Luuboh sealed the body bag, keeping the one odd piece separate, and carried both towards its clean area and cleaning supplies.  Tklth would have to do without this piece of her anatomy permanently.  It was just as well; whatever was acting upon this piece definitely would have done something to her other severed flesh.  Exactly what, Luuboh was unsure.
Was it regrowing?  Luuboh decided to let the process continue and compare the sample later.  It used a biohazard disposal bag to hold the separate chunk.  The bags had been intended to hold used cleaning rags for later decomposition and would not slow breakdown in the same way as the body bags.  Therefore, they would also not slow build-up. 
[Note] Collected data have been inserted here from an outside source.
-- ==== Sys2Proof/Machine/BusAccess.lean ====
section
/-! DEFINITION. The execute steps of the bus loads and stores (spec/44_bus_load_store.md R125), the address in the immediate
or in S. Each makes one router access; S is never changed by it. Each is written over any platform of devices (R5, R56),
`exec…On`; the meaning that `exec` dispatches to is that at `Config.platform`, whose answers are free (log 1). -/

namespace Sys2Proof.Machine

/-- LoadBusA: `x[A] <- MemRead(addr, 1)` (R126). -/
def execLoadBusAOn (p : Platform) (addr : Word) (s : State) : Result :=
  loadReg p .a (.absolute addr) s

/-- LoadBusA on the machine's own platform. -/
def execLoadBusA (addr : Word) (s : State) : Result :=
  execLoadBusAOn Config.platform addr s

/-- LoadBusB: `x[B] <- MemRead(addr, 1)` (R127). -/
def execLoadBusBOn (p : Platform) (addr : Word) (s : State) : Result :=
  loadReg p .b (.absolute addr) s

/-- LoadBusB on the machine's own platform. -/
def execLoadBusB (addr : Word) (s : State) : Result :=
  execLoadBusBOn Config.platform addr s

/-- LoadBusX: `x[X] <- MemRead(addr, 1)`, a memory-indirect jump (R128). -/
def execLoadBusXOn (p : Platform) (addr : Word) (s : State) : Result :=
  loadReg p .x (.absolute addr) s

/-- LoadBusX on the machine's own platform. -/
def execLoadBusX (addr : Word) (s : State) : Result :=
  execLoadBusXOn Config.platform addr s

/-- PushABus: `MemWrite(addr, 1, x[A])` (R129). -/
def execPushABusOn (p : Platform) (addr : Word) (s : State) : Result :=
  storeReg p .a (.absolute addr) s

/-- PushABus on the machine's own platform. -/
def execPushABus (addr : Word) (s : State) : Result :=
  execPushABusOn Config.platform addr s

/-- PushBBus: `MemWrite(addr, 1, x[B])` (R130). -/
def execPushBBusOn (p : Platform) (addr : Word) (s : State) : Result :=
  storeReg p .b (.absolute addr) s

/-- PushBBus on the machine's own platform. -/
def execPushBBus (addr : Word) (s : State) : Result :=
  execPushBBusOn Config.platform addr s

/-- PushXBus: `MemWrite(addr, 1, x[X])`, X being the position of the next instruction (R131). -/
def execPushXBusOn (p : Platform) (addr : Word) (s : State) : Result :=
  storeReg p .x (.absolute addr) s

/-- PushXBus on the machine's own platform. -/
def execPushXBus (addr : Word) (s : State) : Result :=
  execPushXBusOn Config.platform addr s

/-- LoadBusAS: `x[A] <- MemRead(x[S], 1)` (R132). -/
def execLoadBusASOn (p : Platform) (s : State) : Result :=
  loadReg p .a .throughS s

/-- LoadBusAS on the machine's own platform. -/
def execLoadBusAS (s : State) : Result :=
  execLoadBusASOn Config.platform s

/-- LoadBusBS: `x[B] <- MemRead(x[S], 1)` (R133). -/
def execLoadBusBSOn (p : Platform) (s : State) : Result :=
  loadReg p .b .throughS s

/-- LoadBusBS on the machine's own platform. -/
def execLoadBusBS (s : State) : Result :=
  execLoadBusBSOn Config.platform s

/-- LoadBusXS: `x[X] <- MemRead(x[S], 1)`, a memory-indirect jump (R134). -/
def execLoadBusXSOn (p : Platform) (s : State) : Result :=
  loadReg p .x .throughS s

/-- LoadBusXS on the machine's own platform. -/
def execLoadBusXS (s : State) : Result :=
  execLoadBusXSOn Config.platform s

/-- PushABusS: `MemWrite(x[S], 1, x[A])` (R135). -/
def execPushABusSOn (p : Platform) (s : State) : Result :=
  storeReg p .a .throughS s

/-- PushABusS on the machine's own platform. -/
def execPushABusS (s : State) : Result :=
  execPushABusSOn Config.platform s

/-- PushBBusS: `MemWrite(x[S], 1, x[B])` (R136). -/
def execPushBBusSOn (p : Platform) (s : State) : Result :=
  storeReg p .b .throughS s

/-- PushBBusS on the machine's own platform. -/
def execPushBBusS (s : State) : Result :=
  execPushBBusSOn Config.platform s

/-- PushXBusS: `MemWrite(x[S], 1, x[X])`, X being the position of the next instruction (R137). -/
def execPushXBusSOn (p : Platform) (s : State) : Result :=
  storeReg p .x .throughS s

/-- PushXBusS on the machine's own platform. -/
def execPushXBusS (s : State) : Result :=
  execPushXBusSOn Config.platform s

end Sys2Proof.Machine
end

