-- ==== Sys2Proof/Machine/System.lean ====
section
/-! DEFINITION. The machine constructed with particular devices (spec/00_scope.md R5, spec/10_state.md R21 to R24,
spec/20_memory.md R56): `System.new image devices` takes both parameters of construction, each device with a state type
of its own, and `System.tick` runs a tick in which those devices answer. `System.live` is the devices in their present
states, and the two scans over them are the loops of R32 and R33 as the spec writes them. -/

namespace Sys2Proof.Machine

/-- A device as the collaborator supplies it (R5, R56). -/
structure AttachedDevice where
  /-- Its state type. -/
  σ : Type
  /-- Its initial state and its three operations. -/
  model : DeviceModel σ

/-- The platform whose device at position k is the k-th of the list. Past the list there is no device: such a position
reports an inverted range, which claims nothing (R41), so its other two answers are never asked for. -/
def Platform.ofDevices (attached : List AttachedDevice) : Platform :=
  { range := fun k calls _ =>
      match attached[k]? with
      | some d => d.model.range (d.model.stateAfter calls)
      | none => (1, 0)
    loadValue := fun k calls _ addr =>
      match attached[k]? with
      | some d => (d.model.load (d.model.stateAfter calls) addr).1
      | none => 0
    storeOk := fun k calls _ addr v =>
      match attached[k]? with
      | some d => (d.model.store (d.model.stateAfter calls) addr v).1
      | none => false }

/-- A machine with the devices it was constructed with, which it owns for its lifetime (R5). -/
structure System where
  /-- DEVICES, position 0 first (R5, R22). -/
  attached : List AttachedDevice
  /-- The state of the machine. -/
  core : State

/-- `new(program_image, devices)` (R21, R170). -/
def System.new (image : List Byte) (attached : List AttachedDevice) : System :=
  { attached := attached, core := State.new image attached.length }

/-- `tick()` (R21, R80): what it returns, and the machine after it; the device list is never changed. -/
def System.tick (m : System) : TickResult × System :=
  let r := tickOn (Platform.ofDevices m.attached) m.core
  (r.1, { m with core := r.2 })

/-- The machine after `n` calls of `tick` by the host, errors included (R161). -/
def System.afterTicks : Nat → System → System
  | 0, m => m
  | n + 1, m => System.afterTicks n m.tick.2

/-- A device in its present state. -/
structure LiveDevice where
  /-- Its state type. -/
  σ : Type
  /-- Its behaviour. -/
  model : DeviceModel σ
  /-- Its present state. -/
  state : σ

/-- An attached device after the calls it has received. -/
def AttachedDevice.live (d : AttachedDevice) (calls : List DeviceCall) : LiveDevice :=
  { σ := d.σ, model := d.model, state := d.model.stateAfter calls }

/-- The devices of a machine in their present states, position 0 first. -/
def System.live (m : System) : List LiveDevice :=
  List.zipWith (fun a d => a.live d.calls) m.attached m.core.devices

/-- Whether a live device claims an address (R41). -/
def LiveDevice.claims (d : LiveDevice) (addr : Word) : Bool :=
  rangeClaims (d.model.range d.state) addr

/-- A live device after it has been read. -/
def LiveDevice.afterLoad (d : LiveDevice) (addr : Word) : LiveDevice :=
  { d with state := (d.model.load d.state addr).2 }

/-- A live device after it has been stored to. -/
def LiveDevice.afterStore (d : LiveDevice) (addr v : Word) : LiveDevice :=
  { d with state := (d.model.store d.state addr v).2 }

/-- The loop of R32 over live devices, `found` being the value of the last claiming device before them. -/
def liveScanLoad (addr : Word) : Option Word → List LiveDevice → Option Word × List LiveDevice
  | found, [] => (found, [])
  | found, d :: ds =>
    if d.claims addr then
      let r := liveScanLoad addr (some (d.model.load d.state addr).1) ds
      (r.1, d.afterLoad addr :: r.2)
    else
      let r := liveScanLoad addr found ds
      (r.1, d :: r.2)

/-- How the loop of R33 over live devices ends. -/
inductive LiveStore where
  /-- No device claimed the address. -/
  | unclaimed
  /-- Every claiming device took the store. -/
  | done
  /-- The device at this position failed. -/
  | failed (position : Nat)
  deriving DecidableEq, Repr

/-- The loop of R33 over live devices from position `k` on, `found` saying whether a device before them claimed the
address: how it ends, and the devices after it. -/
def liveScanStore (addr v : Word) : Nat → Bool → List LiveDevice → LiveStore × List LiveDevice
  | _, found, [] => (if found then .done else .unclaimed, [])
  | k, found, d :: ds =>
    if d.claims addr then
      if (d.model.store d.state addr v).1 then
        let r := liveScanStore addr v (k + 1) true ds
        (r.1, d.afterStore addr v :: r.2)
      else (.failed k, d.afterStore addr v :: ds)
    else
      let r := liveScanStore addr v (k + 1) found ds
      (r.1, d :: r.2)

end Sys2Proof.Machine
end

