/-- On every state where a next byte exists (X up to 65535) the execute step of each Skip answers a next state in
which A, B, S, memory, program and the devices are as before and X is moved exactly as follows: SkipEq where A = B,
SkipGrEq where A > B or A = B, SkipGr where A > B, SkipLe where A < B, SkipLeEq where A < B or A = B. It rests on the
spec's decision D7, and on D8 in that a Skip that holds always moves X there (log 12). (From 45_skip_compare.md
section 3; 92_eei_decisions.md D7; 92_eei_decisions.md D8.) -/
def Obligations.SkipTruthTable : Prop :=
  ∀ s : State, s.regX.toNat ≤ 65535 →
    (∃ t, exec .skipEq s = .next t ∧ OnlyRegs [.x] s t ∧
      (t.regX ≠ s.regX ↔ s.regA.toNat = s.regB.toNat)) ∧
    (∃ t, exec .skipGrEq s = .next t ∧ OnlyRegs [.x] s t ∧
      (t.regX ≠ s.regX ↔ s.regB.toNat < s.regA.toNat ∨ s.regA.toNat = s.regB.toNat)) ∧
    (∃ t, exec .skipGr s = .next t ∧ OnlyRegs [.x] s t ∧
      (t.regX ≠ s.regX ↔ s.regB.toNat < s.regA.toNat)) ∧
    (∃ t, exec .skipLe s = .next t ∧ OnlyRegs [.x] s t ∧
      (t.regX ≠ s.regX ↔ s.regA.toNat < s.regB.toNat)) ∧
    (∃ t, exec .skipLeEq s = .next t ∧ OnlyRegs [.x] s t ∧
      (t.regX ≠ s.regX ↔ s.regA.toNat < s.regB.toNat ∨ s.regA.toNat = s.regB.toNat))

/-- Where the decoder reads an instruction i from an opcode-table word, the step of any state with that word placed
where it fetches is exec of i on that state advanced by the length of i. The placing is the model's own hook, not the
spec's (log 6). (From 30_encoding.md section 4; log 6.) -/
def Obligations.FetchWordPlacesTheInstructionToRun : Prop :=
  ∀ (s : State) (nbits w : Nat) (i : Instr), decodeTableWord nbits w = some i →
    step (s.withFetchWord nbits w) = exec i ((s.withFetchWord nbits w).advance i.length)

/-- For every platform, tick, address, position and device: the device claims the address exactly when the minimum of
the range it reports is at most the address and the address is at most its maximum; where the minimum is above the
maximum it claims no address. This is the claim that the statements on the router's devices speak of; it is the spec's
decision D12 (log 14). (From 20_memory.md section 3; 92_eei_decisions.md D12.) -/
def Obligations.DeviceClaimsItsInclusiveRange : Prop :=
  ∀ (p : Platform) (tick : Nat) (addr : Word) (k : Nat) (d : Device),
    (deviceClaims p tick addr k d = true ↔
      (p.range k d.calls tick).1.toNat ≤ addr.toNat ∧ addr.toNat ≤ (p.range k d.calls tick).2.toNat) ∧
    ((p.range k d.calls tick).2.toNat < (p.range k d.calls tick).1.toNat → deviceClaims p tick addr k d = false)

/-- For every platform p and state: where the fetch gives instruction i of length len, the step on p is execOn p of i
on the state with X advanced by len and one tick counted, and where it gives an error, that error. execOn p of
LoadBusA, LoadBusB, LoadBusX, LoadBusAS, LoadBusBS and LoadBusXS is the load of the effective address by the router on
p, its value in the destination register; of PushABus, PushBBus, PushXBus, PushABusS, PushBBusS and PushXBusS the
store of the register by the router on p; of every other instruction it is exec. On the machine's own platform, whose
answers are free (log 1), execOn, stepOn and tickOn are exec, step and tick. The order of advance and execute is the
spec's decisions D3 and D19 (log 10), the counter is the model's own (log 2). (From 00_scope.md section 5;
20_memory.md section 3; 40_tick_cycle.md section 1; 92_eei_decisions.md D28; log 1.) -/
def Obligations.ExecuteTakesItsPlatform : Prop :=
  (∀ (p : Platform) (s : State),
    (∀ i len, decodeAt s.program s.regX = .ok (i, len) →
      stepOn p s = execOn p i { s with regX := s.regX + BitVec.ofNat 64 len, ticks := s.ticks + 1 }) ∧
    (∀ f, decodeAt s.program s.regX = .error f → stepOn p s = .fault f) ∧
    (∀ addr i r mode, (i, r, mode) ∈ loadForms addr →
      execOn p i s = (match routeLoad p s (s.effAddr mode) with
        | .ok (v, t) => .next (t.setReg r v)
        | .error f => .fault f)) ∧
    (∀ addr i r mode, (i, r, mode) ∈ storeForms addr →
      execOn p i s = (match routeStore p s (s.effAddr mode) (s.reg r) with
        | .ok t => .next t
        | .error f => .fault f)) ∧
    (∀ i, (∀ addr r mode, (i, r, mode) ∉ loadForms addr) → (∀ addr r mode, (i, r, mode) ∉ storeForms addr) →
      execOn p i s = exec i s)) ∧
  (∀ i s, execOn Config.platform i s = exec i s) ∧
  ∀ s, stepOn Config.platform s = step s ∧ tickOn Config.platform s = tick s

/-- For every machine with supplied devices, each with a state type of its own, at a tick whose instruction's
effective address is 0x20000 or more. A load LoadBusA/B/X, LoadBusAS/BS/XS: where the loop of the spec over the
devices in their present states finds a value, the tick succeeds, the destination holds it, the devices are those the
loop leaves, X is past the instruction unless it is the destination, and every other register, memory and program are
as before; where it finds none, the tick returns IllegalAddressLoad of the address and core and devices are as before.
A store PushABus/BBus/XBus, PushABusS/BBusS/XBusS, of the register's value after X is advanced: where the loop is
done, the tick succeeds with the devices it leaves and nothing else changed but X; where no device claims,
IllegalAddressStore with core and devices as before; where the device at k fails, DeviceError of the address and k,
the core as before and the devices as the loop leaves them. It rests on the spec's decisions D11 to D14, D24, D25 (log
14), D9 (log 13), D3 and D19 (log 10); that DeviceError carries the devices left is the model's choice (log 4). (From
00_scope.md section 5; 20_memory.md sections 2 and 3; 92_eei_decisions.md D28; 92_eei_decisions.md D13;
92_eei_decisions.md D9; log 4.) -/
def Obligations.TicksRunTheSuppliedDevices : Prop :=
  ∀ (m : System) (addr : Word) (i : Instr) (r : Reg) (mode : AddrMode) (len : Nat),
    decodeAt m.core.program m.core.regX = .ok (i, len) → 0x20000 ≤ (m.core.effAddr mode).toNat →
    ((i, r, mode) ∈ loadForms addr →
      (∀ v, (liveScanLoad (m.core.effAddr mode) none m.live).1 = some v →
        ∃ n, m.tick = (.ok, n) ∧ n.core.reg r = v ∧ (r ≠ .x → n.core.regX = m.core.regX + BitVec.ofNat 64 len) ∧
          SameRegsBut [r, .x] m.core n.core ∧ SameMemory m.core n.core ∧ SameProgram m.core n.core ∧
          n.attached = m.attached ∧ n.live = (liveScanLoad (m.core.effAddr mode) none m.live).2) ∧
      ((liveScanLoad (m.core.effAddr mode) none m.live).1 = none →
        ∃ n, m.tick = (.error (.illegalAddressLoad (m.core.effAddr mode)), n) ∧ SameCore m.core n.core ∧
          n.attached = m.attached ∧ n.live = m.live)) ∧
    ((i, r, mode) ∈ storeForms addr → ∀ v, v = (m.core.advance len).reg r →
      ((liveScanStore (m.core.effAddr mode) v 0 false m.live).1 = .done →
        ∃ n, m.tick = (.ok, n) ∧ n.core.regX = m.core.regX + BitVec.ofNat 64 len ∧
          SameRegsBut [.x] m.core n.core ∧ SameMemory m.core n.core ∧ SameProgram m.core n.core ∧
          n.attached = m.attached ∧ n.live = (liveScanStore (m.core.effAddr mode) v 0 false m.live).2) ∧
      ((liveScanStore (m.core.effAddr mode) v 0 false m.live).1 = .unclaimed →
        ∃ n, m.tick = (.error (.illegalAddressStore (m.core.effAddr mode)), n) ∧ SameCore m.core n.core ∧
          n.attached = m.attached ∧ n.live = m.live) ∧
      (∀ k, (liveScanStore (m.core.effAddr mode) v 0 false m.live).1 = .failed k →
        ∃ n left, m.tick = (.error (.deviceError (m.core.effAddr mode) k left), n) ∧ SameCore m.core n.core ∧
          n.attached = m.attached ∧ n.live = (liveScanStore (m.core.effAddr mode) v 0 false m.live).2))

/-- For every image and every list of devices, the constructed machine's core is the construction from the image with
that many devices, and its devices, in the order of the list, are in their initial states. After any number of ticks,
errors included, the device list is the one given and there is one live device for each. That a device's state is what
its calls have made of the initial one is the model's choice (log 1). (From 00_scope.md section 5;
70_reset_and_hazards.md section 1; log 1.) -/
def Obligations.SystemKeepsItsDevices : Prop :=
  ∀ (image : List Byte) (attached : List AttachedDevice),
    (System.new image attached).core = State.new image attached.length ∧
    (System.new image attached).live = attached.map (fun d => { σ := d.σ, model := d.model, state := d.model.init }) ∧
    ∀ n, ((System.new image attached).afterTicks n).attached = attached ∧
      ((System.new image attached).afterTicks n).live.length = attached.length
end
It now had two mysteries set aside for future work.  Luuboh went back to its remaining task.  With sprays and rags, it broke down the mixed drippings of two species and soaked up the resulting water saturated with salts and minerals and simple compounds like ammonia.  Murder victim and murderer were reduced and intermingled. 
Aren’t we all eventually intermixed? Luuboh thought to itself as it scrubbed.  Whether we consume one another directly, indirectly consume crops watered and fertilized by our excreta and decomposed bodies, or simply breathe in the vapor exhaled by another, we cannot avoid taking in part of one another.  What folly to set one being ahead of another, as if they were separate to begin with.  They certainly will not remain so for long.
While such philosophical musings were not foreign to the frequently lonely Mauraug custodian, it should have heeded the insight shown by this particular line of thought.  Its mind was trying to give warning about an unclear but very present danger.